# [EXERCISE]
Answer with a single number stating how many lines of the entries below include the string "ofBit".

# [DATA FOR PROCESSING]
/-- The row of a bit test (R210). -/
def Instr.ofBit (index : Fin 8) (s : Operand8) : Instr :=
  match index.val with
  | 0 =>
    match s with
    | .reg .B => .bit0B
    | .reg .C => .bit0C
    | .reg .D => .bit0D
    | .reg .E => .bit0E
    | .reg .H => .bit0H
    | .reg .L => .bit0L
    | .hli => .bit0HLInd
    | .reg .A => .bit0A
  | 1 =>
    match s with
    | .reg .B => .bit1B
    | .reg .C => .bit1C
    | .reg .D => .bit1D
    | .reg .E => .bit1E
    | .reg .H => .bit1H
    | .reg .L => .bit1L
    | .hli => .bit1HLInd
    | .reg .A => .bit1A
  | 2 =>
    match s with
    | .reg .B => .bit2B
    | .reg .C => .bit2C
    | .reg .D => .bit2D
    | .reg .E => .bit2E
    | .reg .H => .bit2H
    | .reg .L => .bit2L
    | .hli => .bit2HLInd
    | .reg .A => .bit2A
  | 3 =>
    match s with
    | .reg .B => .bit3B
    | .reg .C => .bit3C
    | .reg .D => .bit3D
    | .reg .E => .bit3E
    | .reg .H => .bit3H
    | .reg .L => .bit3L
    | .hli => .bit3HLInd
    | .reg .A => .bit3A
  | 4 =>
    match s with
    | .reg .B => .bit4B
    | .reg .C => .bit4C
    | .reg .D => .bit4D
    | .reg .E => .bit4E
    | .reg .H => .bit4H
    | .reg .L => .bit4L
    | .hli => .bit4HLInd
    | .reg .A => .bit4A
  | 5 =>
    match s with
    | .reg .B => .bit5B
    | .reg .C => .bit5C
    | .reg .D => .bit5D
    | .reg .E => .bit5E
    | .reg .H => .bit5H
    | .reg .L => .bit5L
    | .hli => .bit5HLInd
    | .reg .A => .bit5A
  | 6 =>
    match s with
    | .reg .B => .bit6B
    | .reg .C => .bit6C
    | .reg .D => .bit6D
    | .reg .E => .bit6E
    | .reg .H => .bit6H
    | .reg .L => .bit6L
    | .hli => .bit6HLInd
    | .reg .A => .bit6A
  | _ =>
    match s with
    | .reg .B => .bit7B
    | .reg .C => .bit7C
    | .reg .D => .bit7D
    | .reg .E => .bit7E
    | .reg .H => .bit7H
    | .reg .L => .bit7L
    | .hli => .bit7HLInd
    | .reg .A => .bit7A

/-- The instruction of a value and the two bytes that follow its opcode (R86, R87: `d0` is the first,
the low byte). `none` only for the values that are not well-formed. -/
def Instr.ofValue? (v : Value) (d0 d1 : Byte) : Option Instr :=
  match v with
  | .alu op s => some (.ofAlu op s)
  | .ldByte (.reg t) (.operand (.reg s)) => some (.ofLdRR t s)
  | .ldByte (.reg t) (.operand .hli) => some (.ofLdRHL t)
  | .ldByte .hli (.operand (.reg s)) => some (.ofLdHLR s)
  | .ldByte .hli (.operand .hli) => none
  | .ldByte (.reg t) .d8 => some (.ofLdRD8 t d0)
  | .ldByte .hli .d8 => some (.ldHLIndD8 d0)
  | .ldWord rr => some (.ofLdWord rr (join d1 d0))
  | .stA dest => some (.ofStA dest (join d1 d0))
  | .bit index s => if h : index < 8 then some (.ofBit ⟨index, h⟩ s) else none

/-- What a decode failure carries: the byte that was looked up and the table (R112). -/
structure Illegal where
  byte : Byte
  prefixed : Bool
deriving DecidableEq, Repr

/-- Look a byte up in one table and attach the bytes after it. -/
def lookup (b : Byte) (prefixed : Bool) (d0 d1 : Byte) : Except Illegal Instr :=
  match (decodeByte b prefixed).bind (fun v => Instr.ofValue? v d0 d1) with
  | some i => .ok i
  | none => .error ⟨b, prefixed⟩

/-- The instruction that begins with `b0`, the two bytes after it being `b1` and `b2`: R91's choice of
table. Bytes an instruction does not have are not looked at (log entry 10). -/
def decodeWindow (b0 b1 b2 : Byte) : Except Illegal Instr :=
  if b0 = prefixByte then lookup b1 true 0#8 0#8 else lookup b0 false b1 b2

/-- The format of a value (R80, R81). -/
def Value.format : Value → Format
  | .alu _ _ => .op
  | .ldByte _ (.operand _) => .op
  | .ldByte _ .d8 => .opD8
  | .ldWord _ => .opD16
  | .stA .a16 => .opD16
  | .stA .highC => .opPad
  | .stA _ => .op
  | .bit _ _ => .cbOp

/-- The bytes of each format (R80). -/
def Format.length : Format → Nat
  | .op => 1
  | .opD8 => 2
  | .opD16 => 3
  | .opPad => 2
  | .cbOp => 2

/-- The length of an instruction in bytes: 1, 2 or 3 (R80, R90). -/
def Instr.length (i : Instr) : Nat :=
  i.value.format.length

/-- Why a list of bytes does not decode: an unassigned entry (R92), or too few bytes. -/
inductive Reject where
  /-- No table entry for the byte (R92). -/
  | illegalOpcode (byte : Byte) (prefixed : Bool)
  /-- The list ends inside the instruction; a step never sees this, since it fetches from the bus. -/
  | truncated
deriving DecidableEq, Repr

/-- The decoder on any list of bytes: the instruction at its front and the bytes after it. -/
def decode (bytes : List Byte) : Except Reject (Instr × List Byte) :=
  match bytes with
  | [] => .error .truncated
  | b0 :: rest =>
    if b0 = prefixByte ∧ rest.isEmpty = true then .error .truncated
    else
      match decodeWindow b0 (rest.getD 0 0#8) (rest.getD 1 0#8) with
      | .error e => .error (.illegalOpcode e.byte e.prefixed)
      | .ok i => if i.length ≤ bytes.length then .ok (i, bytes.drop i.length) else .error .truncated

/-- Byte `k` of a table word of `nbits` bits: bit 0 is the least significant bit of the first byte, and
every bit from `nbits` on is 0. -/
def tableByte (nbits w k : Nat) : Byte :=
  BitVec.ofNat 8 (w % 2 ^ nbits / 256 ^ k)

/-- What the decoder reads from an instruction whose bits are `w`, laid out from its first byte. -/
def decodeTableWord (nbits w : Nat) : Option Instr :=
  match decodeWindow (tableByte nbits w 0) (tableByte nbits w 1) (tableByte nbits w 2) with
  | .ok i => some i
  | .error _ => none

/-- The bytes of an instruction, from its row of opcode_table.json and its format (R80). -/
def encode : Instr → List Byte
  | .ldBCD16 imm => [0x01#8, loByte imm, hiByte imm]
  | .ldBCIndA => [0x02#8]
  | .ldBD8 imm => [0x06#8, imm]
  | .ldCD8 imm => [0x0E#8, imm]
  | .ldDED16 imm => [0x11#8, loByte imm, hiByte imm]
  | .ldDEIndA => [0x12#8]
  | .ldDD8 imm => [0x16#8, imm]
  | .ldED8 imm => [0x1E#8, imm]
  | .ldHLD16 imm => [0x21#8, loByte imm, hiByte imm]
  | .ldHLIncA => [0x22#8]
  | .ldHD8 imm => [0x26#8, imm]
  | .ldLD8 imm => [0x2E#8, imm]
  | .ldSPD16 imm => [0x31#8, loByte imm, hiByte imm]
  | .ldHLDecA => [0x32#8]
  | .ldHLIndD8 imm => [0x36#8, imm]
  | .ldAD8 imm => [0x3E#8, imm]
  | .ldBB => [0x40#8]
  | .ldBC => [0x41#8]
  | .ldBD => [0x42#8]
  | .ldBE => [0x43#8]
  | .ldBH => [0x44#8]
  | .ldBL => [0x45#8]
  | .ldBHLInd => [0x46#8]
  | .ldBA => [0x47#8]
  | .ldCB => [0x48#8]
  | .ldCC => [0x49#8]
  | .ldCD => [0x4A#8]
  | .ldCE => [0x4B#8]
  | .ldCH => [0x4C#8]
  | .ldCL => [0x4D#8]
  | .ldCHLInd => [0x4E#8]
  | .ldCA => [0x4F#8]
  | .ldDB => [0x50#8]
  | .ldDC => [0x51#8]
  | .ldDD => [0x52#8]
  | .ldDE => [0x53#8]
  | .ldDH => [0x54#8]
  | .ldDL => [0x55#8]
  | .ldDHLInd => [0x56#8]
  | .ldDA => [0x57#8]
  | .ldEB => [0x58#8]
  | .ldEC => [0x59#8]
  | .ldED => [0x5A#8]
  | .ldEE => [0x5B#8]
  | .ldEH => [0x5C#8]
  | .ldEL => [0x5D#8]
  | .ldEHLInd => [0x5E#8]
  | .ldEA => [0x5F#8]
  | .ldHB => [0x60#8]
  | .ldHC => [0x61#8]
  | .ldHD => [0x62#8]
  | .ldHE => [0x63#8]
  | .ldHH => [0x64#8]
  | .ldHL => [0x65#8]
  | .ldHHLInd => [0x66#8]
  | .ldHA => [0x67#8]
  | .ldLB => [0x68#8]
  | .ldLC => [0x69#8]
  | .ldLD => [0x6A#8]
  | .ldLE => [0x6B#8]
  | .ldLH => [0x6C#8]
  | .ldLL => [0x6D#8]
  | .ldLHLInd => [0x6E#8]
  | .ldLA => [0x6F#8]
  | .ldHLIndB => [0x70#8]
  | .ldHLIndC => [0x71#8]
  | .ldHLIndD => [0x72#8]
  | .ldHLIndE => [0x73#8]
  | .ldHLIndH => [0x74#8]
  | .ldHLIndL => [0x75#8]
  | .ldHLIndA => [0x77#8]
  | .ldAB => [0x78#8]
  | .ldAC => [0x79#8]
  | .ldAD => [0x7A#8]
  | .ldAE => [0x7B#8]
  | .ldAH => [0x7C#8]
  | .ldAL => [0x7D#8]
  | .ldAHLInd => [0x7E#8]
  | .ldAA => [0x7F#8]
  | .addAB => [0x80#8]
  | .addAC => [0x81#8]
  | .addAD => [0x82#8]
  | .addAE => [0x83#8]
  | .addAH => [0x84#8]
  | .addAL => [0x85#8]
  | .addAHLInd => [0x86#8]
  | .addAA => [0x87#8]
  | .adcAB => [0x88#8]
  | .adcAC => [0x89#8]
  | .adcAD => [0x8A#8]
  | .adcAE => [0x8B#8]
  | .adcAH => [0x8C#8]
  | .adcAL => [0x8D#8]
  | .adcAHLInd => [0x8E#8]
  | .adcAA => [0x8F#8]
  | .subB => [0x90#8]
  | .subC => [0x91#8]
  | .subD => [0x92#8]
  | .subE => [0x93#8]
  | .subH => [0x94#8]
  | .subL => [0x95#8]
  | .subHLInd => [0x96#8]
  | .subA => [0x97#8]
  | .sbcAB => [0x98#8]
  | .sbcAC => [0x99#8]
  | .sbcAD => [0x9A#8]
  | .sbcAE => [0x9B#8]
  | .sbcAH => [0x9C#8]
  | .sbcAL => [0x9D#8]
  | .sbcAHLInd => [0x9E#8]
  | .sbcAA => [0x9F#8]
  | .andB => [0xA0#8]
  | .andC => [0xA1#8]
  | .andD => [0xA2#8]
  | .andE => [0xA3#8]
  | .andH => [0xA4#8]
  | .andL => [0xA5#8]
  | .andHLInd => [0xA6#8]
  | .andA => [0xA7#8]
  | .xorB => [0xA8#8]
  | .xorC => [0xA9#8]
  | .xorD => [0xAA#8]
  | .xorE => [0xAB#8]
  | .xorH => [0xAC#8]
  | .xorL => [0xAD#8]
  | .xorHLInd => [0xAE#8]
  | .xorA => [0xAF#8]
  | .orB => [0xB0#8]
  | .orC => [0xB1#8]
  | .orD => [0xB2#8]
  | .orE => [0xB3#8]
  | .orH => [0xB4#8]
  | .orL => [0xB5#8]
  | .orHLInd => [0xB6#8]
  | .orA => [0xB7#8]
  | .cpB => [0xB8#8]
  | .cpC => [0xB9#8]
  | .cpD => [0xBA#8]
  | .cpE => [0xBB#8]
  | .cpH => [0xBC#8]
  | .cpL => [0xBD#8]
  | .cpHLInd => [0xBE#8]
  | .cpA => [0xBF#8]
  | .ldCIndA => [0xE2#8, padByte]
  | .ldA16IndA imm => [0xEA#8, loByte imm, hiByte imm]
  | .bit0B => [0xCB#8, 0x40#8]
  | .bit0C => [0xCB#8, 0x41#8]
  | .bit0D => [0xCB#8, 0x42#8]
  | .bit0E => [0xCB#8, 0x43#8]
  | .bit0H => [0xCB#8, 0x44#8]
  | .bit0L => [0xCB#8, 0x45#8]
  | .bit0HLInd => [0xCB#8, 0x46#8]
  | .bit0A => [0xCB#8, 0x47#8]
  | .bit1B => [0xCB#8, 0x48#8]
  | .bit1C => [0xCB#8, 0x49#8]
  | .bit1D => [0xCB#8, 0x4A#8]
  | .bit1E => [0xCB#8, 0x4B#8]
  | .bit1H => [0xCB#8, 0x4C#8]
  | .bit1L => [0xCB#8, 0x4D#8]
  | .bit1HLInd => [0xCB#8, 0x4E#8]
  | .bit1A => [0xCB#8, 0x4F#8]
  | .bit2B => [0xCB#8, 0x50#8]
  | .bit2C => [0xCB#8, 0x51#8]
  | .bit2D => [0xCB#8, 0x52#8]
  | .bit2E => [0xCB#8, 0x53#8]
  | .bit2H => [0xCB#8, 0x54#8]
  | .bit2L => [0xCB#8, 0x55#8]
  | .bit2HLInd => [0xCB#8, 0x56#8]
  | .bit2A => [0xCB#8, 0x57#8]
  | .bit3B => [0xCB#8, 0x58#8]
  | .bit3C => [0xCB#8, 0x59#8]
  | .bit3D => [0xCB#8, 0x5A#8]
  | .bit3E => [0xCB#8, 0x5B#8]
  | .bit3H => [0xCB#8, 0x5C#8]
  | .bit3L => [0xCB#8, 0x5D#8]
  | .bit3HLInd => [0xCB#8, 0x5E#8]
  | .bit3A => [0xCB#8, 0x5F#8]
  | .bit4B => [0xCB#8, 0x60#8]
  | .bit4C => [0xCB#8, 0x61#8]
  | .bit4D => [0xCB#8, 0x62#8]
  | .bit4E => [0xCB#8, 0x63#8]
  | .bit4H => [0xCB#8, 0x64#8]
  | .bit4L => [0xCB#8, 0x65#8]
  | .bit4HLInd => [0xCB#8, 0x66#8]
  | .bit4A => [0xCB#8, 0x67#8]
  | .bit5B => [0xCB#8, 0x68#8]
  | .bit5C => [0xCB#8, 0x69#8]
  | .bit5D => [0xCB#8, 0x6A#8]
  | .bit5E => [0xCB#8, 0x6B#8]
  | .bit5H => [0xCB#8, 0x6C#8]
  | .bit5L => [0xCB#8, 0x6D#8]
  | .bit5HLInd => [0xCB#8, 0x6E#8]
  | .bit5A => [0xCB#8, 0x6F#8]
  | .bit6B => [0xCB#8, 0x70#8]
  | .bit6C => [0xCB#8, 0x71#8]
  | .bit6D => [0xCB#8, 0x72#8]
  | .bit6E => [0xCB#8, 0x73#8]
  | .bit6H => [0xCB#8, 0x74#8]
  | .bit6L => [0xCB#8, 0x75#8]
  | .bit6HLInd => [0xCB#8, 0x76#8]
  | .bit6A => [0xCB#8, 0x77#8]
  | .bit7B => [0xCB#8, 0x78#8]
  | .bit7C => [0xCB#8, 0x79#8]
  | .bit7D => [0xCB#8, 0x7A#8]
  | .bit7E => [0xCB#8, 0x7B#8]
  | .bit7H => [0xCB#8, 0x7C#8]
  | .bit7L => [0xCB#8, 0x7D#8]
  | .bit7HLInd => [0xCB#8, 0x7E#8]
  | .bit7A => [0xCB#8, 0x7F#8]

end Sys2Proof
end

# [TASK RESULT]
2